Teresa Reviews Five Dolls for an August Moon (1970)
Teresa Reviews Five Dolls for an August Moon (1970)
(c)2024 by Teresa Peschel
(5 bambole per la luna d’agosto)
Fidelity to text: 1 knife
Assemble ten people on an island. Let the murders begin. There was one other parallel to the novel. One.
Quality of movie: 1½ knives
It would help immensely if you spoke Italian and watched an Italian-language version with Italian subtitles to ensure you hear the dialog. Otherwise, it’s incoherent.
Read more of Teresa’s Agatha Christie movie reviews at Peschel Press.
Also, follow Teresa’s discussion of these movie on her podcast.
5 Bambole marks my eleventh film version of And Then There Were None (1939). Other than assembling a bunch of people in an isolated location and murdering them, virtually none of the novel — or the stage play with its radically rewritten ending — made it onscreen. Even more jarringly, the underlying concept in every other adaption I’ve seen, even the Bollywood version Gumnaam (1965) is missing. The need for justice, however twisted, drives the murderer to slaughter a pack of strangers. Not here.
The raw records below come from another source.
-- ==== Sys2Proof/Machine/ImageParse.lean ====
section
/-! DEFINITION. ImageParse: reads an Exgar image's bytes into records (R206 to R210, R219, R547) and makes the
checks of stage HEADER. -/

namespace Sys2Proof.Machine

/-- Why a load stage failed (R214): stage, status, detail word, first offending section and record. -/
structure ImgFail where
  stage : Nat
  sts : Nat
  detail : Nat
  sect : Nat
  recd : Nat
  deriving DecidableEq, Repr

/-- A check of the loader. -/
def needs (ok : Bool) (f : ImgFail) : Except ImgFail Unit := if ok then .ok () else .error f

/-- Runs a check over a list, with each element's index; the first failure ends it. -/
def checkAll {α : Type} (f : Nat → α → Except ImgFail Unit) : Nat → List α → Except ImgFail Unit
  | _, [] => .ok ()
  | k, x :: l => do
    f k x
    checkAll f (k + 1) l

/-- One entry of the section table (R208). -/
structure SectEnt where
  type : Nat
  flags : Nat
  off : Nat
  len : Nat
  count : Nat
  digest : List Byte
  deriving DecidableEq, Repr

/-- Cuts bytes into records of `n` bytes, `k` at most. -/
def chunks (n : Nat) : Nat → List Byte → List (List Byte)
  | 0, _ => []
  | k + 1, b => if b = [] then [] else b.take n :: chunks n k (b.drop n)

def readPart (b : List Byte) : PartRec := ⟨leAt b 0 1, leAt b 2 2, leAt b 4 8, leAt b 12 4, leAt b 16 2⟩

def readRoute (b : List Byte) : RouteRec :=
  ⟨leAt b 0 2, leAt b 2 2, leAt b 4 2, leAt b 6 1, (leAt b 7 1).testBit 0, leAt b 8 2, leAt b 10 2, leAt b 12 2⟩

def readMem (b : List Byte) : MemRec :=
  ⟨leAt b 0 2, leAt b 2 1, leAt b 3 1, leAt b 4 8, leAt b 12 8, leAt b 20 2, leAt b 22 2,
   (leAt b 24 2).testBit 0, (leAt b 24 2).testBit 1⟩

def readIsp (b : List Byte) : IspRec :=
  ⟨leAt b 0 1, leAt b 1 1, ((slice b 2 16).take (leAt b 1 1)).map (·.toNat), leAt b 18 2, leAt b 20 4, []⟩

def readCam (b : List Byte) : CamRec :=
  ⟨leAt b 0 1, leAt b 1 1, leAt b 2 1, leAt b 3 1, leAt b 4 1, leAt b 5 1, leAt b 6 2, leAt b 8 2, leAt b 10 2⟩

def readQueue (b : List Byte) : QueueRec :=
  ⟨leAt b 0 2, leAt b 2 1, leAt b 3 1, leAt b 4 2, leAt b 6 2, leAt b 8 2, leAt b 10 2, leAt b 12 1⟩

def readModel (b : List Byte) : ModelRec :=
  ⟨leAt b 0 2, leAt b 2 2, leAt b 4 8, leAt b 12 8, leAt b 20 4, leAt b 24 2, leAt b 26 2⟩

def readGate (b : List Byte) : GateRec :=
  ⟨leAt b 0 1, leAt b 1 1, leAt b 2 1, leAt b 3 1, leAt b 4 1, leAt b 5 1, leAt b 6 1⟩

def readSync (b : List Byte) : SyncRec := ⟨leAt b 0 2, leAt b 2 2, leAt b 4 4, leAt b 8 2⟩

def readData (b : List Byte) : DataRec := ⟨leAt b 0 2, leAt b 4 8, b.drop 12⟩

def readShard (b : List Byte) : ShardRec := ⟨leAt b 0 2, leAt b 2 1, leAt b 4 4, leAt b 8 8, leAt b 16 8⟩

/-- Layout blocks, `n` of them (R547). -/
def readLayouts : Nat → List Byte → List LayoutRec
  | 0, _ => []
  | n + 1, b =>
    let k := leAt b 2 2
    ⟨leAt b 0 1, leAt b 4 2, leAt b 8 8, (chunks 32 k (b.drop 32)).map readShard⟩
      :: readLayouts n (b.drop (32 + 32 * k))

/-- A multiple of `a` at or above `v`. -/
def roundUp (v a : Nat) : Nat := (v + a - 1) / a * a

/-- The length of a program record, and the offset of its code. -/
def progHead (b : List Byte) : Nat := roundUp (64 + 4 * (leAt b 6 1 + leAt b 7 1)) 128
def progLen (b : List Byte) : Nat := progHead b + 128 * leAt b 2 2

def readProg (b : List Byte) : ProgRec :=
  let nl := leAt b 6 1
  let pairAt := fun k => (leAt b (64 + 4 * k) 2, leAt b (66 + 4 * k) 2)
  ⟨leAt b 0 2, leAt b 2 2, leAt b 4 2, (List.range nl).map pairAt,
   (List.range (leAt b 7 1)).map (fun k => ((pairAt (nl + k)).1, (pairAt (nl + k)).2 == 1)),
   (b.drop (progHead b)).take (128 * leAt b 2 2)⟩

/-- Programs, `n` at most; none where the bytes end within one. -/
def readProgs : Nat → List Byte → Option (List ProgRec)
  | 0, b => if b = [] then some [] else none
  | n + 1, b =>
    if b.length < 64 ∨ b.length < progLen b then none
    else (readProgs n (b.drop (progLen b))).map (readProg b :: ·)

/-- The record size of a section type; 0 for the variable ones (R209). -/
def recSize (t : Nat) : Nat := [0, 32, 0, 16, 32, 64, 16, 16, 32, 16, 12, 64, 0].getD t 0

/-- The most records of a section type (R209). -/
def recMax (t : Nat) : Nat := [0, 32, 256, 1024, 64, 4, 8, 256, 64, 16, 4096, 1, 1].getD t 0

/-- The section table. -/
def readTable (b : List Byte) : List SectEnt :=
  (chunks 48 (leAt b 12 2) (b.drop 0x80)).map (fun e =>
    ⟨leAt e 0 2, leAt e 2 2, leAt e 4 4, leAt e 8 4, leAt e 12 4, slice e 16 32⟩)

/-- The bytes of a section. -/
def sectBytes (b : List Byte) (e : SectEnt) : List Byte := (b.drop e.off).take e.len

/-- Whether a section holds COUNT whole records (R208). -/
def sectWhole (b : List Byte) (e : SectEnt) : Bool :=
  if e.type = 2 then (readProgs e.count (sectBytes b e)).isSome
  else if e.type = 12 then e.count == 1 && decide (12 ≤ e.len)
  else e.len == recSize e.type * e.count

/-- Stage HEADER's checks of R206 to R209: the failing header offset, and the section. -/
def headerBad (b : List Byte) : Option (Nat × Nat) :=
  let total := leAt b 8 4
  let n := leAt b 12 2
  if leAt b 0 4 ≠ 0x52475845 then some (0, 0)
  else if leAt b 4 2 ≠ 1 then some (4, 0)
  else if leAt b 6 2 ≠ 128 then some (6, 0)
  else if total % 64 ≠ 0 ∨ 2 ^ 26 < total ∨ b.length < total ∨ total < 0x80 + 48 * n + 128 then some (8, 0)
  else if n = 0 ∨ 32 < n then some (12, 0)
  else if 3 < leAt b 14 1 then some (14, 0)
  else if leAt b 15 1 ≠ 0 then some (15, 0)
  else if 8 ≤ leAt b 28 4 then some (28, 0)
  else if (slice b 40 88).any (· != 0) then some (40, 0)
  else
    let t := readTable b
    let bad := t.zipIdx.findSome? (fun (e, i) =>
      let o := 0x80 + 48 * i
      let before := t.take i
      if e.type = 0 ∨ 12 < e.type ∨ (e.type ≠ 12 ∧ before.any (·.type == e.type)) then some (o, i)
      else if e.flags ≠ 0 then some (o + 2, i)
      else if e.off % 4096 ≠ 0 ∨ e.off < 0x80 + 48 * n ∨ total - 128 < e.off then some (o + 4, i)
      else if total - 128 < e.off + e.len then some (o + 8, i)
      else if before.any (fun x => decide (x.off < e.off + e.len) && decide (e.off < x.off + x.len)) then
        some (o + 4, i)
      else if !sectWhole b e then some (o + 8, i)
      else none)
    match bad with
    | some x => some x
    | none => if [1, 2, 3, 4, 7].all (fun r => t.any (·.type == r)) then none else some (12, 0)

/-- The records of a section type, read by `f`. -/
def recsOf {α : Type} (b : List Byte) (t : List SectEnt) (ty : Nat) (f : List Byte → α) : List α :=
  match t.find? (·.type == ty) with
  | some e => (chunks (recSize ty) e.count (sectBytes b e)).map f
  | none => []

/-- The image that well-formed bytes spell, its routes not yet compiled. LAYOUT_OFF and PARAM_OFF count from
the first DATA section's start. -/
def readImage (b : List Byte) : Image :=
  let b := b.take (leAt b 8 4)
  let t := readTable b
  let data0 := ((t.find? (·.type == 12)).map (sectBytes b)).getD []
  { total := leAt b 8 4, keySlot := leAt b 14 1, secVer := leAt b 16 4, minSup := leAt b 20 4
    minTile := leAt b 24 4, variants := leAt b 28 4, id := leAt b 32 4, rev := leAt b 36 4
    names := t.map (·.type)
    digest := sha256 (b.take (128 + 48 * leAt b 12 2))
    parts := recsOf b t 1 readPart
    progs := ((t.find? (·.type == 2)).bind (fun e => readProgs e.count (sectBytes b e))).getD []
    routes := recsOf b t 3 readRoute
    mems := recsOf b t 4 readMem
    isps := recsOf b t 5 (fun r => { readIsp r with params := (data0.drop (leAt r 20 4)).take 0x40000 })
    cams := recsOf b t 6 readCam
    queues := recsOf b t 7 readQueue
    models := recsOf b t 8 readModel
    gates := recsOf b t 9 readGate
    syncs := recsOf b t 10 readSync
    rings := recsOf b t 11 (fun r =>
      ⟨leAt r 0 1, leAt r 1 1, leAt r 2 1, readLayouts (leAt r 2 1) (data0.drop (leAt r 4 4))⟩)
    datas := (t.filter (·.type == 12)).map (fun e => readData (sectBytes b e))
    sets := [] }

end Sys2Proof.Machine
end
What’s the rationale? It’s greed. Professor Gerry Farrell has developed a magic formula for an industrial resin that will revolutionize manufacturing. Sleazy industrialist George Stark invites Professor Gerry and his wife, Trudy, to his private island. George brings his abused wife, Jill, a painter. Two more couples are on the island. First is industrialist Nick Chaney and his slutty wife, Marie. She’s the one writhing like a Vegas pole dancer in the opening. Nick and Marie enjoy an open marriage. She cheats on him with their houseboy, Charles, (also on this excursion) and Nick’s response is to ask why she hasn’t seduced Professor Gerry to get the formula.
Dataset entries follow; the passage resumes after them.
/-- Every queued chain has each of its items recorded CANCELLED (R505). -/
def State.cancelQueue (e : Nat) (s : State) : List Chain → State
  | [] => s
  | c :: q =>
    let s := match s.readChain e c with
      | (none, s) => (s.dmaReport e 0x8102 e).chainOver e c 0x8102 255
      | (some r, s) =>
        let (s, r) := State.cancelItems e s r []
        s.chainOver e c r.outcome.1 r.outcome.2
    State.cancelQueue e s q

/-- DMA_ENG_CTRL.ABORT, carried to its end (R505). [Log 56 DESIGN CHOICE] -/
def State.dmaAbort (s : State) (e : Nat) (part : List (Nat × Nat)) : State :=
  let d := s.eng e
  let s := s.setEng e { d with queue := [] }
  let s := match d.run with
    | none => s
    | some r =>
      let (s, r) := State.cancelItems e s r part
      s.chainOver e r.chain r.outcome.1 r.outcome.2
  (State.cancelQueue e s d.queue).dmaReport e 0x8106 e

/-- A host-window read of a COPY or COPY2D item fails: the item ends with reason RANGE (R651). -/
def State.hostReadFail (s : State) (e i cause done : Nat) : State :=
  match (s.eng e).run with
  | none => s
  | some r =>
    let b := r.items.getD i []
    if (itemOp b = 1 ∨ itemOp b = 3) ∧ r.canStart i false then
      let s := s.hwinFault cause
      let s := s.txFail 3 (0x7000 + e) 7 (leAt b 16 8) 0 0 (e * 65536 + i)
      let (n, s) := State.cutItem e s r i done
      s.setRun e (r.finish i ⟨0x8003, 2, n, leAt b 16 8 % 2 ^ 32⟩)
    else s

end Sys2Proof.Machine
end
You also meet Jack Davidson and his wife, Peggy. If you watch a lot of ’60s Italian sword-and-sandal flicks, you might recognize actor Howard Ross who plays Jack. Or rather, you might after he strips down to a tiger print Speedo. Boy howdie. He doesn’t look like any industrial magnate I ever saw. They’re usually considerably older and doughier.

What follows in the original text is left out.